● WHAT IS EXPECTED
Print nothing except the lines of the listing below from the line with "cons a as ih =>" to the line with "(∀ s : State, ∃", each exactly as written, both ends included.

● DATA SHOWN
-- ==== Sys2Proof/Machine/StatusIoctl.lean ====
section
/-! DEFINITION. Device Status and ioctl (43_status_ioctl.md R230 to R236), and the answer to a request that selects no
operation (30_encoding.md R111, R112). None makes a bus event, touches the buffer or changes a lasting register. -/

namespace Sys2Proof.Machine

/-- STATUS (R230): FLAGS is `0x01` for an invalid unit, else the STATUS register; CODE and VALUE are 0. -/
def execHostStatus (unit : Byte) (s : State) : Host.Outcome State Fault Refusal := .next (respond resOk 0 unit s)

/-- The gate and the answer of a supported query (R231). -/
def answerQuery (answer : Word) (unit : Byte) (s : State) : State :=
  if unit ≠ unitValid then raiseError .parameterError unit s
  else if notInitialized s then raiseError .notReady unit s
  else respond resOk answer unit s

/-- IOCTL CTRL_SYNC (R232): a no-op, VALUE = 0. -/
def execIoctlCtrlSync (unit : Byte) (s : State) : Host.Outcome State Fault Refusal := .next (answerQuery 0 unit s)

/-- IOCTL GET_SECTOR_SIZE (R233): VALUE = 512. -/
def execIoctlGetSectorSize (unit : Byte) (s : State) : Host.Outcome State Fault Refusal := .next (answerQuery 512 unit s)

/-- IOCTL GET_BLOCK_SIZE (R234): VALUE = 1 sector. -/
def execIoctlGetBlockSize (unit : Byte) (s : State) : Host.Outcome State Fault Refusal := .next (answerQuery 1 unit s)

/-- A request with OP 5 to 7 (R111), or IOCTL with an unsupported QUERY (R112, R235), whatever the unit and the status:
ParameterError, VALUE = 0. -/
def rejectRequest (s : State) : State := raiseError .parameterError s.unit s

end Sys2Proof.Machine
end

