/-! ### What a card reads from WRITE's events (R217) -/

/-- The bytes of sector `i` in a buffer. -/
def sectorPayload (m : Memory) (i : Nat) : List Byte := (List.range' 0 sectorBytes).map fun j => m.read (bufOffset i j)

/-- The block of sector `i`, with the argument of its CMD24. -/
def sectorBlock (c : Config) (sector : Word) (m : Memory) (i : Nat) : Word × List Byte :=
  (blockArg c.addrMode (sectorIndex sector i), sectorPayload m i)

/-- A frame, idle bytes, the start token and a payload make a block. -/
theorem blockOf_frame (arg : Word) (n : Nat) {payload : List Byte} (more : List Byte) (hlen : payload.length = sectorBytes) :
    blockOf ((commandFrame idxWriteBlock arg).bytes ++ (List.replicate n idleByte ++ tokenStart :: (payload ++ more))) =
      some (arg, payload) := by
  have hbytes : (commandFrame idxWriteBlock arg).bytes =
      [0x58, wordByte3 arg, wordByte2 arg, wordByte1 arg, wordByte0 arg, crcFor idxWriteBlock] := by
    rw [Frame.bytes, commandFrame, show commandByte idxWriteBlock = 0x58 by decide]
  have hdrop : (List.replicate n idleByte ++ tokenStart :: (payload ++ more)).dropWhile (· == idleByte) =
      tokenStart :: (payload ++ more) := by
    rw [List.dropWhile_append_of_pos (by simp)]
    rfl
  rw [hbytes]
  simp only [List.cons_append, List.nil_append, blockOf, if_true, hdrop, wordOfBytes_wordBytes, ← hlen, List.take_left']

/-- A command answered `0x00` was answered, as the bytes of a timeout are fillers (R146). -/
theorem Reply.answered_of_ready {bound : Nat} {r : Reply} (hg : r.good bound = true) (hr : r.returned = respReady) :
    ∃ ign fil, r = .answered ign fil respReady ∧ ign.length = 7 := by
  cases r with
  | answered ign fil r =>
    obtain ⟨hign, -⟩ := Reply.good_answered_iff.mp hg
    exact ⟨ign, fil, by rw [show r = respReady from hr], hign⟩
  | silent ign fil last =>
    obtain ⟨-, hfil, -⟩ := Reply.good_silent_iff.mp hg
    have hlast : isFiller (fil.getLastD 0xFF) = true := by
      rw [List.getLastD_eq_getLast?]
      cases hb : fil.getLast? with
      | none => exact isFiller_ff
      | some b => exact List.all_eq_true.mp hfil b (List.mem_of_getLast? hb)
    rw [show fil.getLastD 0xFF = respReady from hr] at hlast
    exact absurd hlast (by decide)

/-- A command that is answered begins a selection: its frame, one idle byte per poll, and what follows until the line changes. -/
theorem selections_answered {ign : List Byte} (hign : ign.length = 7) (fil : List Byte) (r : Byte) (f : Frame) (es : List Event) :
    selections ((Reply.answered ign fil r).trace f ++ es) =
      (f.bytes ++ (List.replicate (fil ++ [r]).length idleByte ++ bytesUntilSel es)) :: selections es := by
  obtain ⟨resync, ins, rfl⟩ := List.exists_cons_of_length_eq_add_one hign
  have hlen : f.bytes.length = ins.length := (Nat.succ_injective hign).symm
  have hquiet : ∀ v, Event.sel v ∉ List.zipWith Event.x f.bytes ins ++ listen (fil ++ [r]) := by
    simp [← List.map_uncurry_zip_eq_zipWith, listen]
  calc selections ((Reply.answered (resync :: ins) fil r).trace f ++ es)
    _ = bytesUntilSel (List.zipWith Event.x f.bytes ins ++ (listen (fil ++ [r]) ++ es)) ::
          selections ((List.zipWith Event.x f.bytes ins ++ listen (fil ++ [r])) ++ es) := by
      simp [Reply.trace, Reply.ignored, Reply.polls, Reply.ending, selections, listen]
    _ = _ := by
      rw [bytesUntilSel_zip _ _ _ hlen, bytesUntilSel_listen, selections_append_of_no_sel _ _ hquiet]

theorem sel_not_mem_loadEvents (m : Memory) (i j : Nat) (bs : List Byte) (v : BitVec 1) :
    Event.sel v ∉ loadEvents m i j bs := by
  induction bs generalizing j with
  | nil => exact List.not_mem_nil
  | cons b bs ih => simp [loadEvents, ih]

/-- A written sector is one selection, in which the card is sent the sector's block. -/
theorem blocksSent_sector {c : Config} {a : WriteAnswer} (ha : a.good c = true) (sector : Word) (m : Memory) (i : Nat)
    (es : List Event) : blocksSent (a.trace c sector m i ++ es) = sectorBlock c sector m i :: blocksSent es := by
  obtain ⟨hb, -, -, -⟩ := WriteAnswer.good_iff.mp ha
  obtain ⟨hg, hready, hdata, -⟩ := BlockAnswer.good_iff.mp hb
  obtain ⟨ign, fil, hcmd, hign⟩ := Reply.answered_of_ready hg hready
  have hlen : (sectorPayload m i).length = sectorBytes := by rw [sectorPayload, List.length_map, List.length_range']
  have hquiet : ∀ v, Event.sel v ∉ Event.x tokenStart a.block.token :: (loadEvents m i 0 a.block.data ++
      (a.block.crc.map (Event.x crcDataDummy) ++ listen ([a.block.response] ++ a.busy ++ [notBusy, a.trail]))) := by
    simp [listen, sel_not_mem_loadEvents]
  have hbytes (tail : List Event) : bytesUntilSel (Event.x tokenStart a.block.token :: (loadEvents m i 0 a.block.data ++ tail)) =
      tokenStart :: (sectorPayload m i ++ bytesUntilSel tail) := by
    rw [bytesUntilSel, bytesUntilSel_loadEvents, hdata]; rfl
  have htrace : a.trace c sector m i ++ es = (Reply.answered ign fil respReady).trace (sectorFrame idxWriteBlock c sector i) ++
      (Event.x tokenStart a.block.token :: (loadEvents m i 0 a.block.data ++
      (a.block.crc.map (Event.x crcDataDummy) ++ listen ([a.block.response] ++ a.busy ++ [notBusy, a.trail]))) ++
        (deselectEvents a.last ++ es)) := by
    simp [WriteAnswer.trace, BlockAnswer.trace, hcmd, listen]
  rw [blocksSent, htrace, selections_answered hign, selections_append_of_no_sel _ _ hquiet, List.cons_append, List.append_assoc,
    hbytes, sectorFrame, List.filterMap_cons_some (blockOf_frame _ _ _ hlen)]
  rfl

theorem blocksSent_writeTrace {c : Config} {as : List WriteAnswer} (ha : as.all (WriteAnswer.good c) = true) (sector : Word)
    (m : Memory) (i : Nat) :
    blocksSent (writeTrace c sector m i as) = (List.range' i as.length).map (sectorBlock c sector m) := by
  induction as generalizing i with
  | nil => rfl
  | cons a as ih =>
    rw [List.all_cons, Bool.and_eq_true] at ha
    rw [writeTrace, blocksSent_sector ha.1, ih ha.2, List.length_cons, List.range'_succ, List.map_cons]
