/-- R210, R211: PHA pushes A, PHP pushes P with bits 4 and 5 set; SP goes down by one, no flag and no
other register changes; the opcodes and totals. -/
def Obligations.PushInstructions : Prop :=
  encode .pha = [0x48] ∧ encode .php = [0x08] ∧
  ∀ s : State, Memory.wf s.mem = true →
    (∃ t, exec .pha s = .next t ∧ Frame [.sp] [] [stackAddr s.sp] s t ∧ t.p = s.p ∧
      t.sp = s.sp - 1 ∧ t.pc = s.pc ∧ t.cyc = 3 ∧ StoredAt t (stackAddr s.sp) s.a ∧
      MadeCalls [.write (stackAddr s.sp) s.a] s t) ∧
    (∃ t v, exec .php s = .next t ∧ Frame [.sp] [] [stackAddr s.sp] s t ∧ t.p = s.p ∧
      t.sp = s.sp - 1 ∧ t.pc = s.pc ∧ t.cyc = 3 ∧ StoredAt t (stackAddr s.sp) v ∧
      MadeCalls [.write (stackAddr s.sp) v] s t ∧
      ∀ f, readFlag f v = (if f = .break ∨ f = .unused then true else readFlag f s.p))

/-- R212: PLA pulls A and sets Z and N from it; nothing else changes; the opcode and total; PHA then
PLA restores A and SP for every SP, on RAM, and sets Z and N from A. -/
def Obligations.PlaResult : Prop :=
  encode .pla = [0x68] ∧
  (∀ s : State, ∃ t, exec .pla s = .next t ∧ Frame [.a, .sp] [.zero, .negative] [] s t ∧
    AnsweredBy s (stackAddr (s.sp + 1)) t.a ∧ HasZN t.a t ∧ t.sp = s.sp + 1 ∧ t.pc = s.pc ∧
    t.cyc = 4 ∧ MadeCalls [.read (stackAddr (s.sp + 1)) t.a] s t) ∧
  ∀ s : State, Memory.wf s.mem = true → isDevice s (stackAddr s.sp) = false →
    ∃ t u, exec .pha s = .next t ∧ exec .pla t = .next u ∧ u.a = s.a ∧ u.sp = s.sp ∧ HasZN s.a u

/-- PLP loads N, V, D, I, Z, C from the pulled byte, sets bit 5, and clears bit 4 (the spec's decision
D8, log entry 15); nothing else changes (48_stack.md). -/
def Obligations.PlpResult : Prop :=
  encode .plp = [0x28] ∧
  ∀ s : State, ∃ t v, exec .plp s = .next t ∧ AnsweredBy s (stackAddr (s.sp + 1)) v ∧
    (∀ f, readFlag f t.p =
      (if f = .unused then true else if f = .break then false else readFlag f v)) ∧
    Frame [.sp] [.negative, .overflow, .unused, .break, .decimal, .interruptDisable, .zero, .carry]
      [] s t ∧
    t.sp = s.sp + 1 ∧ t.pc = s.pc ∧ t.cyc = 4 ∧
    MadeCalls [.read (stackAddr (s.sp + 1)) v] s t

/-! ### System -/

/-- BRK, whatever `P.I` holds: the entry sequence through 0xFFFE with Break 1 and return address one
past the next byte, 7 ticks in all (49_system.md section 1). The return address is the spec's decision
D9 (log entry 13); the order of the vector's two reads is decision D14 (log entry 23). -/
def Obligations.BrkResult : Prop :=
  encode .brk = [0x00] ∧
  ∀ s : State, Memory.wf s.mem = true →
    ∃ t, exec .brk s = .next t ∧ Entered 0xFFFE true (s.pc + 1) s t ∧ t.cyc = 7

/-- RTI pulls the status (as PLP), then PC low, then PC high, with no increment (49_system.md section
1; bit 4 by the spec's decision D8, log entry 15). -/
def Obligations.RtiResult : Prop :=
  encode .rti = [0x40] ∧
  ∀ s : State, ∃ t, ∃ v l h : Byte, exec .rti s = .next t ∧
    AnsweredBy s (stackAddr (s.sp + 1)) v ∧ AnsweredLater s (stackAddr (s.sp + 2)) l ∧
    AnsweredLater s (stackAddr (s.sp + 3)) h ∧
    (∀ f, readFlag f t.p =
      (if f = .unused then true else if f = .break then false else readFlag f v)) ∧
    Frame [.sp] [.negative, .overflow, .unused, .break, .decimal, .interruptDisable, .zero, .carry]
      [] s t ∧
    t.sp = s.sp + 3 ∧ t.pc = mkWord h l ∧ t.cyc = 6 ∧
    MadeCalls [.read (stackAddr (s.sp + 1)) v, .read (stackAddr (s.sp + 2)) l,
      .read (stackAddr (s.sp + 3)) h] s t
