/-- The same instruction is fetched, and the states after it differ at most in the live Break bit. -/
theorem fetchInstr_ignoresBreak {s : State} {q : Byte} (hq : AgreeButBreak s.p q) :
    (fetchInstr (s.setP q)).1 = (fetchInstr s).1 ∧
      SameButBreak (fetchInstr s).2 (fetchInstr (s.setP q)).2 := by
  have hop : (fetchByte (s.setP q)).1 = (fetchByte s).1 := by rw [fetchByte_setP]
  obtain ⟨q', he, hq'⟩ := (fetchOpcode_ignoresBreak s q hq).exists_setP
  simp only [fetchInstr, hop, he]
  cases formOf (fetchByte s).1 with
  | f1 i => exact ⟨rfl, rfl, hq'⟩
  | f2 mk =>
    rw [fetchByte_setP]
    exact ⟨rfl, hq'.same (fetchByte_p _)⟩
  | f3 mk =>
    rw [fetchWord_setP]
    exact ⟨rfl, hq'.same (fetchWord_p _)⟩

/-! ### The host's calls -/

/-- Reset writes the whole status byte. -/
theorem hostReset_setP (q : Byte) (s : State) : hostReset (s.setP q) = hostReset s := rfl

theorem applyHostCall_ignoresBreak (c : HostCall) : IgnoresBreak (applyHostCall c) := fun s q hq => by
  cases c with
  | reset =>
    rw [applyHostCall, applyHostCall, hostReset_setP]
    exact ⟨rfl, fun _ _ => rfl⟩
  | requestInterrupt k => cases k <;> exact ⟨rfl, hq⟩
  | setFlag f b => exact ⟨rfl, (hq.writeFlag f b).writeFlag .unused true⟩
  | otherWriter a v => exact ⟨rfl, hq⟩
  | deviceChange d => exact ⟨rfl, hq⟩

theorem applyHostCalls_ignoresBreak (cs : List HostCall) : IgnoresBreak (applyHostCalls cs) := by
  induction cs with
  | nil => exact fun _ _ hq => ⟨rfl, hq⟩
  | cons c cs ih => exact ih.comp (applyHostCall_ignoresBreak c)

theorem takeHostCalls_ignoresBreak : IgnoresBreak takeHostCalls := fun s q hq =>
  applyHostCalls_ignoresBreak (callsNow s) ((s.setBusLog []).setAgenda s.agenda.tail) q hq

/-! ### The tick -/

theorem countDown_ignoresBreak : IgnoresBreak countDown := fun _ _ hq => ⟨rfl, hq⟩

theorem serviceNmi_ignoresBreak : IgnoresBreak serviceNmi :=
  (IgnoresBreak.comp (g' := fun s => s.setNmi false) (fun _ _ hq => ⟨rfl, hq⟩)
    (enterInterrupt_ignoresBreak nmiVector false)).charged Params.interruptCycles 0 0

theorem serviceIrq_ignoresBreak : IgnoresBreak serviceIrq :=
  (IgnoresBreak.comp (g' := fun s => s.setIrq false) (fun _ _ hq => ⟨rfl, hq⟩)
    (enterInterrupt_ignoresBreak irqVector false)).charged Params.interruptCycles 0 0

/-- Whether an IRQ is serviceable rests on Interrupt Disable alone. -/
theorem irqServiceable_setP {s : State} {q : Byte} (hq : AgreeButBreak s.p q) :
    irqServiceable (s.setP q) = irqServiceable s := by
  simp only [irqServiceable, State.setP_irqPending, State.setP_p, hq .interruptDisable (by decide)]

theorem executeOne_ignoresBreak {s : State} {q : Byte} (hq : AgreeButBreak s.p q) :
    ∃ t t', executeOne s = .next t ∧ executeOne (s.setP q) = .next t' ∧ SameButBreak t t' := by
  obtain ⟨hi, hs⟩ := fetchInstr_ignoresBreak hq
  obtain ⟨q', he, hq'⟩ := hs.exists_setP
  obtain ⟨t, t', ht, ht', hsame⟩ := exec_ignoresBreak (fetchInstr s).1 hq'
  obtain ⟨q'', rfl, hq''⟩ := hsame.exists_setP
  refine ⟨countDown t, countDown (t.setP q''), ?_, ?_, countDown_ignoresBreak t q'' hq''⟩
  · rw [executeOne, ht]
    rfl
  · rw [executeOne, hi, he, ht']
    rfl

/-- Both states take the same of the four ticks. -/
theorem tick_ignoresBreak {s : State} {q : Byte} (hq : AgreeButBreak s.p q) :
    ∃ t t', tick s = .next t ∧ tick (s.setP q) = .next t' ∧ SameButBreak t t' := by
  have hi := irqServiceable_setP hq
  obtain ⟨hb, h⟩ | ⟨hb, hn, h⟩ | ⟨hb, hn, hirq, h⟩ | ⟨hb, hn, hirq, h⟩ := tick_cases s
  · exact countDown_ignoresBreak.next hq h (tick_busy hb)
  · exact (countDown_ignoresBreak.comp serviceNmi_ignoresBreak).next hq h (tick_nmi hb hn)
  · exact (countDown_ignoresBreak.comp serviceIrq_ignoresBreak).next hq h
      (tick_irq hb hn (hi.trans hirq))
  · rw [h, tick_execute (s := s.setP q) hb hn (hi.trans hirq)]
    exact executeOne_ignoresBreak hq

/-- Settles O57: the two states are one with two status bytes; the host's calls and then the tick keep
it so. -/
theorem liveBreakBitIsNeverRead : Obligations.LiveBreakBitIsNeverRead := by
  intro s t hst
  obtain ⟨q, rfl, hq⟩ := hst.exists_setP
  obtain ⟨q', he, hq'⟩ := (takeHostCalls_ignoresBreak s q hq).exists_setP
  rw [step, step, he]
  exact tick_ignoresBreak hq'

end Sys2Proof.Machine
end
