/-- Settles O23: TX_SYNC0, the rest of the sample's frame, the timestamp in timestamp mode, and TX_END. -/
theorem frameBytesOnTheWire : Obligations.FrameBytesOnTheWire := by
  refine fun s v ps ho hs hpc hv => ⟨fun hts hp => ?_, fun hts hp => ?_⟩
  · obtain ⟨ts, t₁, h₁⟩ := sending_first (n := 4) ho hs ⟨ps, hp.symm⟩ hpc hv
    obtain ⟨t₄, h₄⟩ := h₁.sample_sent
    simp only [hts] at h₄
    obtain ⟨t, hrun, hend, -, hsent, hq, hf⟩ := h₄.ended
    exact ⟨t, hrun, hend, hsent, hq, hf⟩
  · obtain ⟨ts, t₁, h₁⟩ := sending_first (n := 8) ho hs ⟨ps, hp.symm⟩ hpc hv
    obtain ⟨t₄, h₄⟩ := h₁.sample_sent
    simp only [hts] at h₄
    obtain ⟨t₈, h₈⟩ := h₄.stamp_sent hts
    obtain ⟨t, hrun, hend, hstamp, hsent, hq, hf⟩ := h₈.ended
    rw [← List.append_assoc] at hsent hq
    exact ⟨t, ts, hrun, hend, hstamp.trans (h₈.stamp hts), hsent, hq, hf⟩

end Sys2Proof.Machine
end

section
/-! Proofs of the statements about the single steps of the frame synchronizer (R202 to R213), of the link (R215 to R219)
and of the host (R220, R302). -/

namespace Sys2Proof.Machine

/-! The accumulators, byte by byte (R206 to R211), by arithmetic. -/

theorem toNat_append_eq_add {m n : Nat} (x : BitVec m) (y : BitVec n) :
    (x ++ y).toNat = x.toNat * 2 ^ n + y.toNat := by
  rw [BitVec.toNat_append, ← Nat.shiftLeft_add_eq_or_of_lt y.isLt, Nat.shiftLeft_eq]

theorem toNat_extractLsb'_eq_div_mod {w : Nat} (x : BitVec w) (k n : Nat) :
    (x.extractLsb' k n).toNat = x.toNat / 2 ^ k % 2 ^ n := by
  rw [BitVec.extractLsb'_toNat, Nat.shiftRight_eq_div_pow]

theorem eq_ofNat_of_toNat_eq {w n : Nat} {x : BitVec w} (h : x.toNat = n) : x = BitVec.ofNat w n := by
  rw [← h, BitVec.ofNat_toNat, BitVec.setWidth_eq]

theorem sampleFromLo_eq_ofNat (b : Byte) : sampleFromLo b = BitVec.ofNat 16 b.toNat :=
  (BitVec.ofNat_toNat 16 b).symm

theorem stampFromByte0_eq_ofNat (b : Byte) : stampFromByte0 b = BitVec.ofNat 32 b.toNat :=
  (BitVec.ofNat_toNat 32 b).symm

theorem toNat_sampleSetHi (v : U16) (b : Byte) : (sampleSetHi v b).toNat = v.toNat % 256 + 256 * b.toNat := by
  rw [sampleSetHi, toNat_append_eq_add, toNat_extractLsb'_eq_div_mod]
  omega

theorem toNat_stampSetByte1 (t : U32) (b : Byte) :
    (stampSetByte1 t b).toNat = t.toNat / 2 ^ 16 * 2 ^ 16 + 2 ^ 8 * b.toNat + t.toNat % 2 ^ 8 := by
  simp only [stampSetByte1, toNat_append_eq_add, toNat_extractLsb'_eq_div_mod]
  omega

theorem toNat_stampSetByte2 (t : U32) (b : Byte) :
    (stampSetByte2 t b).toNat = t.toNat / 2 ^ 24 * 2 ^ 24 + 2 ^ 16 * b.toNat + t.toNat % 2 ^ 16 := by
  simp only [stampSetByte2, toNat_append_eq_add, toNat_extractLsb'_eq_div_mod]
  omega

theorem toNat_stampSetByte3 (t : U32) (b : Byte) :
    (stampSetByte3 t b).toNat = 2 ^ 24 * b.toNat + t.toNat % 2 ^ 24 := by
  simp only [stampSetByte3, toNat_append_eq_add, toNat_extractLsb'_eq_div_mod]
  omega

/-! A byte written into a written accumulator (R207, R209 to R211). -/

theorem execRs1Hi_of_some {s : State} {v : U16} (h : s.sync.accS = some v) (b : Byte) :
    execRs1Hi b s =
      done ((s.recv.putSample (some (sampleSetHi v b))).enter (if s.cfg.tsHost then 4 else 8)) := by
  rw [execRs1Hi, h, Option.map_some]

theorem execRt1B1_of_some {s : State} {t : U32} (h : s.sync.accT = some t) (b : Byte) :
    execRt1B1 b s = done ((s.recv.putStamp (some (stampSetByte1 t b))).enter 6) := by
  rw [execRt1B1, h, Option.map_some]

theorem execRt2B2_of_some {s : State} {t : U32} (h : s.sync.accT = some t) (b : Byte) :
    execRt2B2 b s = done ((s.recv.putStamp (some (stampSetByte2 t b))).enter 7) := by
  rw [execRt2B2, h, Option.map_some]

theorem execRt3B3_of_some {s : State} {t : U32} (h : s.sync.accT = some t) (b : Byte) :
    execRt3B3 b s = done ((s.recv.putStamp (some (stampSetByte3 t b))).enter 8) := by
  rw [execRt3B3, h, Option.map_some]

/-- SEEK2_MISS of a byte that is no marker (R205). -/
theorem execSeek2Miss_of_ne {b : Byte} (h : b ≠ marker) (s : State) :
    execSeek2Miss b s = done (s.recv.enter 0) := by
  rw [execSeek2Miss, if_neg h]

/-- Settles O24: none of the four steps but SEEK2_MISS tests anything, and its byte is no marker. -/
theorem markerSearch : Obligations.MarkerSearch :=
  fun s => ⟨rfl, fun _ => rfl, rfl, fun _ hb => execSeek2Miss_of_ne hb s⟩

● COMPLETED EXERCISE
  | cons a as ih =>
    rw [List.all_cons, Bool.and_eq_true] at ha
    rw [writeTrace, blocksSent_sector ha.1, ih ha.2, List.length_cons, List.range'_succ, List.map_cons]
/-- R210, R211: PHA pushes A, PHP pushes P with bits 4 and 5 set; SP goes down by one, no flag and no
other register changes; the opcodes and totals. -/
def Obligations.PushInstructions : Prop :=
  encode .pha = [0x48] ∧ encode .php = [0x08] ∧
  ∀ s : State, Memory.wf s.mem = true →
    (∃ t, exec .pha s = .next t ∧ Frame [.sp] [] [stackAddr s.sp] s t ∧ t.p = s.p ∧
      t.sp = s.sp - 1 ∧ t.pc = s.pc ∧ t.cyc = 3 ∧ StoredAt t (stackAddr s.sp) s.a ∧
      MadeCalls [.write (stackAddr s.sp) s.a] s t) ∧
    (∃ t v, exec .php s = .next t ∧ Frame [.sp] [] [stackAddr s.sp] s t ∧ t.p = s.p ∧
      t.sp = s.sp - 1 ∧ t.pc = s.pc ∧ t.cyc = 3 ∧ StoredAt t (stackAddr s.sp) v ∧
      MadeCalls [.write (stackAddr s.sp) v] s t ∧
      ∀ f, readFlag f v = (if f = .break ∨ f = .unused then true else readFlag f s.p))

/-- R212: PLA pulls A and sets Z and N from it; nothing else changes; the opcode and total; PHA then
PLA restores A and SP for every SP, on RAM, and sets Z and N from A. -/
def Obligations.PlaResult : Prop :=
  encode .pla = [0x68] ∧
  (∀ s : State, ∃ t, exec .pla s = .next t ∧ Frame [.a, .sp] [.zero, .negative] [] s t ∧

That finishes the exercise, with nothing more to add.